While I was in high school, I observed that university calculus could make short shrift of many of the math problems that we were given. I decided to write a series of posts on these occurrences, which should give the average person an edge in high school. Some of these techniques borrow from college mathematics, or simply got omitted from the Singapore-Cambridge syllabus for no good reason (AM-GM-HM inequality, L'Hôpital's rule, partial derivatives, differential operators etc.), hence I assume that the reader will at least make the effort to comprehend these, or already know these.
Part 1: Carrying the integral into the complex plane
One of the things that I pointed out was that we could integrate certain functions, and in particular, trigonometric products, much faster than we were conventionally taught. One of my teachers discussed the legality of these 'tricks' with another, and as a result, I was responsible for the cheeky "Using integration by parts" printed ahead of a question on my final year examination.
For example, you could get up to 5 marks from "Find $\int e^{x}\cos2x\, dx$"
Oh, exploitable.
$\int e^{x}\cos2x\, dx=\dfrac{e^{x}}{5}\left(\cos2x+2\sin2x\right)+c$
I didn't know the answer beforehand here: I did actually work it out in that single step. It took about 3 seconds for the answer to lay out visually in my head. The secret?

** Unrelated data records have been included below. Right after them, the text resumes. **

-- ==== Sys2Proof/Machine/Scan.lean ====
section
/-! DEFINITION. The scan program (43_scan_decoder.md R108 to R113) and the pixel writer (45_color.md R123, R124), cut at
the positions of ScanPos. -/

namespace Sys2Proof.Machine

/-- The scan program goes on at `q`. -/
def scanAt (q : ScanPos) (s : State) : State := { s with seq := .scan q }

/-- The first block of MCU `m` (R108). DESIGN CHOICE: ZZ, B, WS and S keep what they held (R38, log 6). -/
def beginMcu (s : State) : State := scanAt (.dcHuff 0 0) { s with blk := 0 }

/-- The DC table of the current block's component (R110). -/
def dcTable (s : State) : HuffTable := s.htDc[s.td[(curBlock s).j]]

/-- The AC table of the current block's component (R111). -/
def acTable (s : State) : HuffTable := s.htAc[s.ta[(curBlock s).j]]

/-- The restart of R109: the marker is consumed, the padding dropped, the predictors reset, and the MCU begins.
DESIGN CHOICE: ZZ, B, WS and S keep what they held (R38, log 6). -/
def takeRestart (s : State) : State :=
  beginMcu { consume 2 s with nbits := 0, pred := Vector.replicate 3 0, rst := s.rst + 1 }

/-- R110 from `dc <- PRED[j] + diff` on, then the start of R111: every AC coefficient 0 and `k <- 1`. -/
def dcFinish (t v : Nat) (s : State) : State :=
  let dc : Int := s.pred[(curBlock s).j] + extend v t
  if dc < -32768 ∨ 32767 < dc then raise .coefRange s
  else
    scanAt (.acHuff 0 0)
      { s with pred := s.pred.set (curBlock s).j dc, zz := (Vector.replicate 64 0).set 0 dc, k := 1 }

/-- The extra bits of a DC symbol: goes on with `n` bits to read and `v` read so far (R76, R105, R110). -/
def dcExtra (fuel t n v : Nat) (s : State) : State :=
  match readBitsLoop fuel n v s with
  | .ended v' s' => dcFinish t v' s'
  | .waiting n' v' s' => scanAt (.dcBits t n' v') s'
  | .raised s' => s'

/-- The AC loop of R111 goes on at coefficient `k`: it ends when `k` reaches 64. -/
def acNext (k : Nat) (s : State) : State :=
  if 63 < k then scanAt .transform { s with k := k } else scanAt (.acHuff 0 0) { s with k := k }

/-- `ZZ[k] <- extend(v, sz)`, `k <- k + 1` (R111). -/
def acFinish (sz v : Nat) (s : State) : State := acNext (s.k + 1) { s with zz := s.zz.setIfInBounds s.k (extend v sz) }

/-- The extra bits of a run-size symbol (R76, R105, R111). -/
def acExtra (fuel sz n v : Nat) (s : State) : State :=
  match readBitsLoop fuel n v s with
  | .ended v' s' => acFinish sz v' s'
  | .waiting n' v' s' => scanAt (.acBits sz n' v') s'
  | .raised s' => s'

/-- A step of the descent for a DC symbol (R104, R110). -/
def dcDescend (fuel l c : Nat) (s : State) : State :=
  match huffLoop (dcTable s) fuel l c s with
  | .symbol t s' => scanAt (.dcSymbol t) s'
  | .waiting l' c' s' => scanAt (.dcHuff l' c') s'
  | .raised s' => s'

/-- A step of the descent for an AC symbol (R104, R111). -/
def acDescend (fuel l c : Nat) (s : State) : State :=
  match huffLoop (acTable s) fuel l c s with
  | .symbol rs s' => scanAt (.acSymbol rs) s'
  | .waiting l' c' s' => scanAt (.acHuff l' c') s'
  | .raised s' => s'

/-- The quantization table of the current block's component (R112). -/
def quantTable (s : State) : Vector Byte 64 := s.qt[s.frame.comps[(curBlock s).j].tq]

/-- The block is complete: `dequant(j)`, `O <- idct(B)`, the samples stored, the next block or the commit (R108). -/
def transformBlock (s : State) : State :=
  let b := dequant s.zz (quantTable s)
  let ws := idctColumns b
  let s' := storeSamples (curBlock s) (idctRows ws) { s with b := b, ws := ws, blk := s.blk + 1 }
  if s.blk + 1 < (mcuBlocks s.frame).length then scanAt (.dcHuff 0 0) s' else scanAt (.commit 0 0) s'

/-- `MemWrite(a, 1, v)` (R48): an error response raises `BUS_ERROR` at once (R49); the program then goes on at `q`. -/
def memWrite (a : Nat) (v : Byte) (q : ScanPos) (s : State) : State :=
  if busErr s a then raise .busError s else scanAt q { s with mem := Memory.write s.mem a v }

/-- The position after pixel `i` of the MCU (R124). -/
def nextPixel (s : State) (i : Nat) : ScanPos := if i + 1 < mcuPixels s then .commit (i + 1) 0 else .mcuEnd

/-- The position after channel `c` of pixel `i` (R123). -/
def nextChannel (s : State) (i : Nat) (c : Fin 3) : ScanPos := if c = 2 then nextPixel s i else .commit i (c + 1)

/-- `mcu_commit(m)` at pixel `i`, channel `c`: a pixel outside the image is skipped (R123, R124). -/
def commitStep (i : Nat) (c : Fin 3) (s : State) : State :=
  if pixelInside s i then
    memWrite (pixelAddr s (pixelX s i) (pixelY s i) c) ((pixelAt s (pixelPx s i) (pixelPy s i)).channel c)
      (nextChannel s i c) s
  else scanAt (nextPixel s i) s

/-- `scan_complete()` (R113); the region's bytes are then the ones written (R50), but for those the host wrote (R55).
DESIGN CHOICE: ZZ, B, WS and S keep what they held (R38, log 6). -/
def scanComplete (s : State) : State :=
  { s with
    nbits := 0, fifo := [], feMode := .none, feCount := 0, feThenStream := false, doneEvt := true, seq := .done,
    indet := indetAfterDone s, clobbered := [] }

/-- The end of an MCU: `MCU_DONE <- MCU_DONE + 1`, then the next MCU or the end of the scan (R108, R124). DESIGN CHOICE:
MCU `m` is counted before any byte of MCU `m + 1` is taken; R59 lets an implementation overlap the two (log 24). DESIGN
CHOICE: ZZ, B, WS and S, unspecified between MCUs (R38), keep what the last block left in them (log 6). -/
def mcuEndStep (s : State) : State :=
  if s.m + 1 < s.frame.mcuTotal then scanAt .mcuStart { s with mcuDone := s.mcuDone + 1, m := s.m + 1 }
  else scanComplete { s with mcuDone := s.mcuDone + 1 }

/-- The start of an MCU where no restart marker stands at the head (R108, R109): it waits while the bytes that decide are
not there. -/
def mcuStartStep (s : State) : State :=
  if s.m = 0 then beginMcu s
  else
    match peekByte 0 s with
    | .hold => s
    | .sequence => raise .sequence s
    | .byte b0 =>
      if b0 ≠ 0xFF#8 then beginMcu s
      else
        match peekByte 1 s with
        | .hold => s
        | .sequence => raise .sequence s
        | .byte b1 => if isRstByte b1 then takeRestart s else beginMcu s

end Sys2Proof.Machine
end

Some will notice that it can be shown that
$\int e^{ax}\sin bx\, dx=\dfrac{e^{ax}}{a^{2}+b^{2}}\left(a\sin bx-b\cos bx\right)+c$
$\int e^{ax}\cos bx\, dx=\dfrac{e^{ax}}{a^{2}+b^{2}}\left(a\cos bx+b\sin bx\right)+c$
which can be memorized. I'm not good with memorizing things, and moreover, I firmly believe that math should be used like a language (not true, I studied that there's independence on language faculties when I wrote my linguistics paper): we rarely put the effort to memorize our languages. But having integrated products of trigonometric functions quite a number of times, I find it very easy to remember these two identities. Let's illustrate what I mean with the first identity.
$\int e^{ax}\sin bx\, dx$
$=\int e^{ax} Im\left(e^{ibx}\right)\,dx$
$=Im\left(\int e^{ax}e^{ibx}\,dx\right)$
$=Im\left[e^{ax}\dfrac{1}{a+bi}\left(\cos bx+i\sin bx\right)\right]+c$
$=\int e^{ax} Im\left(e^{ibx}\right)\,dx$
$=Im\left(\int e^{ax}e^{ibx}\,dx\right)$
$=Im\left[e^{ax}\dfrac{1}{a+bi}\left(\cos bx+i\sin bx\right)\right]+c$
Here on, we only require some computational fortitude. Rewrite $\dfrac{1}{a+bi}$ to extract the real constant $\dfrac{1}{a^2+b^2}$; and what remains quite blatantly pins the imaginary part...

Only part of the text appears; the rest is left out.